“Mexican apparel exports fell 60 percent last year to around $2.5 billion and denim accounts for around 40 percent of that,” said leading textiles consultant Raul Garcia. “We don’t estimate a strong recovery in the first half of this year because the pandemic is taking a long time to fight and things haven’t changed much, regardless of [new U.S. President] Biden coming in or the vaccines or the USMCA treaty modification.”
Garcia added, “We don’t expect a recovery until late 2021 or first half of 2022.”
That’s bad news for manufacturers, which have spent millions in recent years to streamline their collections and add more innovative finishes and environmentally friendly washes to win the hearts of U.S. brands.
After raking in sales of around $1 billion last year, many have idled production and reportedly cut 20,000 workers while they wait for the world’s biggest market to bounce back.
“Everyone’s suffering, from those that harvest raw cotton in Coahuila and Chihuahua States, to those that spin fabric in Torreon and Puebla [two major production poles],” Garcia, formerly president of top apparel trade lobby Canaive, said. Key manufacturers there, as well as in the output hub of La Laguna, have frozen spending until better times. Blue Denim, Compania Industrial de Parras and expansionist Siete Leguas are some of Mexico’s top jeans makers.
Meanwhile, those in the capital of Mexico City have offered little assistance while the industry struggles, Garcia added. “The government has not supported the apparel nor any industrial sector,” he said, adding that growing Covid deaths are worrying producers who say operators may be unavailable when demand resumes, especially in poverty-ridden Mexico State or in Southeast Mexico. “We have the greatest number of Covid deaths after the U.S., Brazil, India and China,” Garcia said, adding that the state has been slow to roll out vaccines.
Industry consultant Arturo Rodriguez agrees that this year’s outlook appears gloomy, noting that excess inventory from last year’s unsold denim and other merchandise will also cripple shipments. The local industry is a far cry from its peak of 2006 when exports of apparel totaled nearly $10 billion.
“The government has given the industry crumbs,” Rodriguez said, noting that small enterprises, or pymes, received a maximum of 20,000 pesos ($990) as part of the country’s stimulus package to help combat the virus.

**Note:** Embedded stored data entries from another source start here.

/-- R100, R106: with a byte obtained, AWAIT_ACK performs the response that the decoder reads from it,
whatever byte it is, and answers a next state with `rxb` the byte and `hs` its class; what the response then
does is R102 to R104 and R108. (That the response is performed in the same step is log entry 17, DEDUCED; that
a response is an operation of its own, performed only if the coming read answers its byte, is log entry
13.) -/
def Obligations.AwaitAckPerformsTheResponse : Prop :=
  ∀ (s : State) (t : Ms) (b : Byte) (rest : List (Option Byte)),
    s.ph = .wait → waitTimeout s.st = some t →
    (s.st = .writingPages → s.idx.toNat < s.npages.toNat) → s.rdAns = some b :: rest →
    exec (.awaitAck t) s = exec (decodeRx b) s ∧
    ∃ u, exec (.awaitAck t) s = .next u ∧ u.rxb = b ∧ u.hs = classify b ∧ u.rdAns = rest ∧
      u.trace = s.trace ++ [.read t (some b)]

/-- R107: the timeout at each `Wait` position is fixed. -/
def Obligations.HandshakeTimeoutsFixed : Prop :=
  ∀ (s : State) (t : Ms), (∃ u, exec (.awaitAck t) s = .next u) ↔
    s.ph = .wait ∧
      ((s.st = .enteringBootloader ∧ t = 2000) ∨ (s.st = .erasing ∧ t = 5000) ∨
        (s.st = .writingPages ∧ t = 1000 ∧ s.idx.toNat < s.npages.toNat) ∨
        (s.st = .verifying ∧ t = 3000))

/-- R24, R180, R181: an accepted start latches and clears; an empty image fails at once, the channel not
asked; a closed channel fails; otherwise the run begins. It is so for UPLOAD, and for a clock cycle with
`start = 1` in a quiescent state, which samples `img_len` and `ch_open`. (The observed trace starting
afresh is the model's choice, log entry 8; so are the registers `buf`, `reqDropped`, `txPos` and `acc` of
the signal level, log entries 18 and 30.) -/
def Obligations.UploadStartsOrFails : Prop :=
  (∀ s : State, quiescent s.st = true → s.ph = .send →
    (s.imgLen = 0 →
      exec .upload s = .next { s with
        st := .failed, ph := .send, idx := 0, len := 0, npages := 0, csum := 0, timer := 0, rxb := 0,
        hs := .none, cause := .emptyImage, fstate := .idle, fidx := 0, trace := [] }) ∧
    (s.imgLen ≠ 0 → s.chOpen = false →
      exec .upload s = .next { s with
        st := .failed, ph := .send, idx := 0, len := s.imgLen, npages := pageCount s.imgLen,
        csum := 0, timer := 0, rxb := 0, hs := .none, cause := .channelClosed, fstate := .idle,
        fidx := 0, trace := [.isOpen false] }) ∧
    (s.imgLen ≠ 0 → s.chOpen = true →
      exec .upload s = .next { s with
        st := .enteringBootloader, ph := .send, idx := 0, len := s.imgLen,
        npages := pageCount s.imgLen, csum := 0, timer := 0, rxb := 0, hs := .none, cause := .none,
        fstate := .idle, fidx := 0, trace := [.isOpen true] })) ∧
  (∀ (i : SigIn) (σ : SigState), quiescent σ.st = true → σ.ph = .send → i.rst = false →
    i.start = true →
    (i.img_len = 0 →
      cycle i σ = .next {
        st := .failed, ph := .send, idx := 0, len := 0, npages := 0, csum := 0, timer := 0, rxb := 0,
        hs := .none, cause := .emptyImage, fstate := .idle, fidx := 0,
        buf := [], reqDropped := false, txPos := 0, acc := 0 }) ∧
    (i.img_len ≠ 0 → i.ch_open = false →
      cycle i σ = .next {
        st := .failed, ph := .send, idx := 0, len := i.img_len, npages := pageCount i.img_len,
        csum := 0, timer := 0, rxb := 0, hs := .none, cause := .channelClosed, fstate := .idle,
        fidx := 0, buf := [], reqDropped := false, txPos := 0, acc := 0 }) ∧
    (i.img_len ≠ 0 → i.ch_open = true →
      cycle i σ = .next {
        st := .enteringBootloader, ph := .send, idx := 0, len := i.img_len,
        npages := pageCount i.img_len, csum := 0, timer := 0, rxb := 0, hs := .none, cause := .none,
        fstate := .idle, fidx := 0, buf := [], reqDropped := false, txPos := 0, acc := 0 }))

/-- R24, R218: while `st` is busy, `start` is ignored: UPLOAD changes nothing, and a step does not
depend on `start`. -/
def Obligations.StartIgnoredWhileBusy : Prop :=
  ∀ s : State, quiescent s.st = false →
    exec .upload s = .next s ∧
    ∀ t, step { s with start := false } = .next t → ∀ b,
      step { s with start := b } = .next { t with start := b }

/-- R210, R212, R220: a write call of ENTER, ERASE, WRITE_PAGE, VERIFY or CHECKSUM that answers `false`
fails the run with cause `ShortWrite`; `hs` and `rxb` keep the previous handshake's values, and nothing
but the failing write is noted. -/
def Obligations.ShortWriteFails : Prop :=
  ∀ (s : State) (bytes : List Byte) (rest : List Bool), s.rst = false →
    frameAt s = some bytes → s.st ≠ .exitingBootloader → s.npages = pageCount s.len →
    (s.st = .writingPages → s.idx.toNat < s.npages.toNat) → s.wrAns = false :: rest →
    step s = .next { s with
      st := .failed, ph := .send, timer := 0, cause := .shortWrite, fstate := s.st, fidx := s.idx,
      wrAns := rest, trace := s.trace ++ [.write bytes false] }

/-- R203, R262: a write call that has not returned leaves the machine where it is; there is no timeout
on it. -/
def Obligations.PendingWriteWaits : Prop :=
  ∀ (s : State) (bytes : List Byte), s.rst = false → frameAt s = some bytes →
    s.npages = pageCount s.len → (s.st = .writingPages → s.idx.toNat < s.npages.toNat) →
    s.wrAns = [] → step s = .next s

/-- R79: at each sending position exactly the position's frame is sent, in one write call, and at no
other position is anything sent. Every write a step notes is the one event it notes, and its bytes are the
frame of the position before it; a step that does not carry the trace on (a reset, an accepted start)
leaves no write in it. -/
def Obligations.FrameSentIsThePositions : Prop :=
  (∀ s t : State, step s = .next t →
    (∀ bytes a, Event.write bytes a ∉ t.trace) ∨
    ∃ new, t.trace = s.trace ++ new ∧ ∀ bytes a, Event.write bytes a ∈ new →
      frameAt s = some bytes ∧ new = [.write bytes a]) ∧
  (∀ (s : State) (bytes : List Byte) (a : Bool) (rest : List Bool), s.rst = false →
    frameAt s = some bytes → s.npages = pageCount s.len →
    (s.st = .writingPages → s.idx.toNat < s.npages.toNat) → s.wrAns = a :: rest →
    ∃ t, step s = .next t ∧ t.trace = s.trace ++ [.write bytes a] ∧ t.wrAns = rest)

/-- R79, R199: an operation that sends a frame is performed only where that frame is the position's;
anywhere else it is refused by name, except that WRITE_PAGE faults where the page to be written begins at or
beyond the end of the image (R41). -/
def Obligations.SendingOutOfSequenceStops : Prop :=
  ∀ (i : Instr) (s : State), i.direction = some .tx → frameAt s ≠ some (encode i) →
    exec i s = .refused .outOfSequence ∨
    (exec i s = .fault .imgAddress ∧ (∃ addr payload, i = .writePage addr payload) ∧
      s.st = .writingPages ∧ s.ph = .send ∧ s.len.toNat ≤ s.idx.toNat * 128)

/-! ### Frames: what an operation leaves unchanged -/

/-- Frame of ENTER, ERASE, WRITE_PAGE, VERIFY, CHECKSUM and EXIT: only `st`, `ph`, `timer`, the failure
record, the write answers and the trace may change, and every image byte reads as before (R23, R46). -/
def Obligations.SendingFrame : Prop :=
  ∀ (i : Instr) (s t : State), i.direction = some .tx → exec i s = .next t →
    t.idx = s.idx ∧ t.len = s.len ∧ t.npages = s.npages ∧ t.csum = s.csum ∧ t.rxb = s.rxb ∧
    t.hs = s.hs ∧ (t.st ≠ .failed → t.cause = s.cause ∧ t.fstate = s.fstate ∧ t.fidx = s.fidx) ∧
    t.rst = s.rst ∧ t.start = s.start ∧ t.imgLen = s.imgLen ∧ t.chOpen = s.chOpen ∧
    t.rdAns = s.rdAns ∧ (t.wrAns = s.wrAns ∨ t.wrAns = s.wrAns.tail) ∧
    ∀ a, imgByte t.img a = imgByte s.img a

/-- Frame of ACK, NACK, MALFORMED and AWAIT_ACK: `len`, `npages`, the pins and the write answers are
unchanged; `idx` changes only by an ACK while erasing or writing pages, `csum` only by the ACK that
enters `Verifying`, the failure record only on failing; every image byte reads as before (R23). -/
def Obligations.ReceivingFrame : Prop :=
  ∀ (i : Instr) (s t : State), (i.direction = some .rx ∨ ∃ ms, i = .awaitAck ms) →
    exec i s = .next t →
    t.len = s.len ∧ t.npages = s.npages ∧
    (t.idx ≠ s.idx → t.st = .writingPages) ∧
    (t.csum ≠ s.csum → s.st = .writingPages ∧ t.st = .verifying) ∧
    (t.st ≠ .failed → t.cause = s.cause ∧ t.fstate = s.fstate ∧ t.fidx = s.fidx) ∧
    (t.hs = .timeout → t.rxb = s.rxb) ∧
    t.rst = s.rst ∧ t.start = s.start ∧ t.imgLen = s.imgLen ∧ t.chOpen = s.chOpen ∧
    t.wrAns = s.wrAns ∧ t.rdAns = s.rdAns.tail ∧
    ∀ a, imgByte t.img a = imgByte s.img a

/-- Frame of SLEEP: only the position, `timer` and the trace change: "no channel operation, no register
write except `timer`" (R51), but for the sequencer's move. -/
def Obligations.SleepFrame : Prop :=
  ∀ (ms : Ms) (s t : State), exec (.sleep ms) s = .next t →
    t.idx = s.idx ∧ t.len = s.len ∧ t.npages = s.npages ∧ t.csum = s.csum ∧ t.rxb = s.rxb ∧
    t.hs = s.hs ∧ t.cause = s.cause ∧ t.fstate = s.fstate ∧ t.fidx = s.fidx ∧ t.toEnv = s.toEnv ∧
    t.trace = s.trace ++ [.sleep ms] ∧ ∀ a, imgByte t.img a = imgByte s.img a

/-- Frame of UPLOAD: whatever it does to the registers, nothing is written to or read from the channel,
the surroundings' inputs stay, and every image byte reads as before (R180). -/
def Obligations.UploadFrame : Prop :=
  ∀ (s t : State), exec .upload s = .next t →
    t.toEnv = s.toEnv ∧ (∀ a, imgByte t.img a = imgByte s.img a) ∧
    (quiescent s.st = true → ∀ e ∈ t.trace, e = .isOpen s.chOpen)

As Chinese and Central American competition intensifies, Mexico must work to become a high-end niche player, especially in the breadwinning denim circuit. “We need to focus on small volumes of highly differentiated products with a very fast response,” Garcia said.
Siete Leguas, which makes product for the likes of Levi’s and Guess, has accomplished that transformation, he noted. “They have worked really hard to make differentiated products with fashion-forward laundering techniques, dyes and deconstructed or stressed finishes.”
Yet Mexico is unlikely to recover lost ground.
“We aren’t going to return to 2006’s volumes,” Garcia said. “In 1992, Mexico was NAFTA’s biggest supplier. Now we are number 7. Even Honduras exports more units than we do.”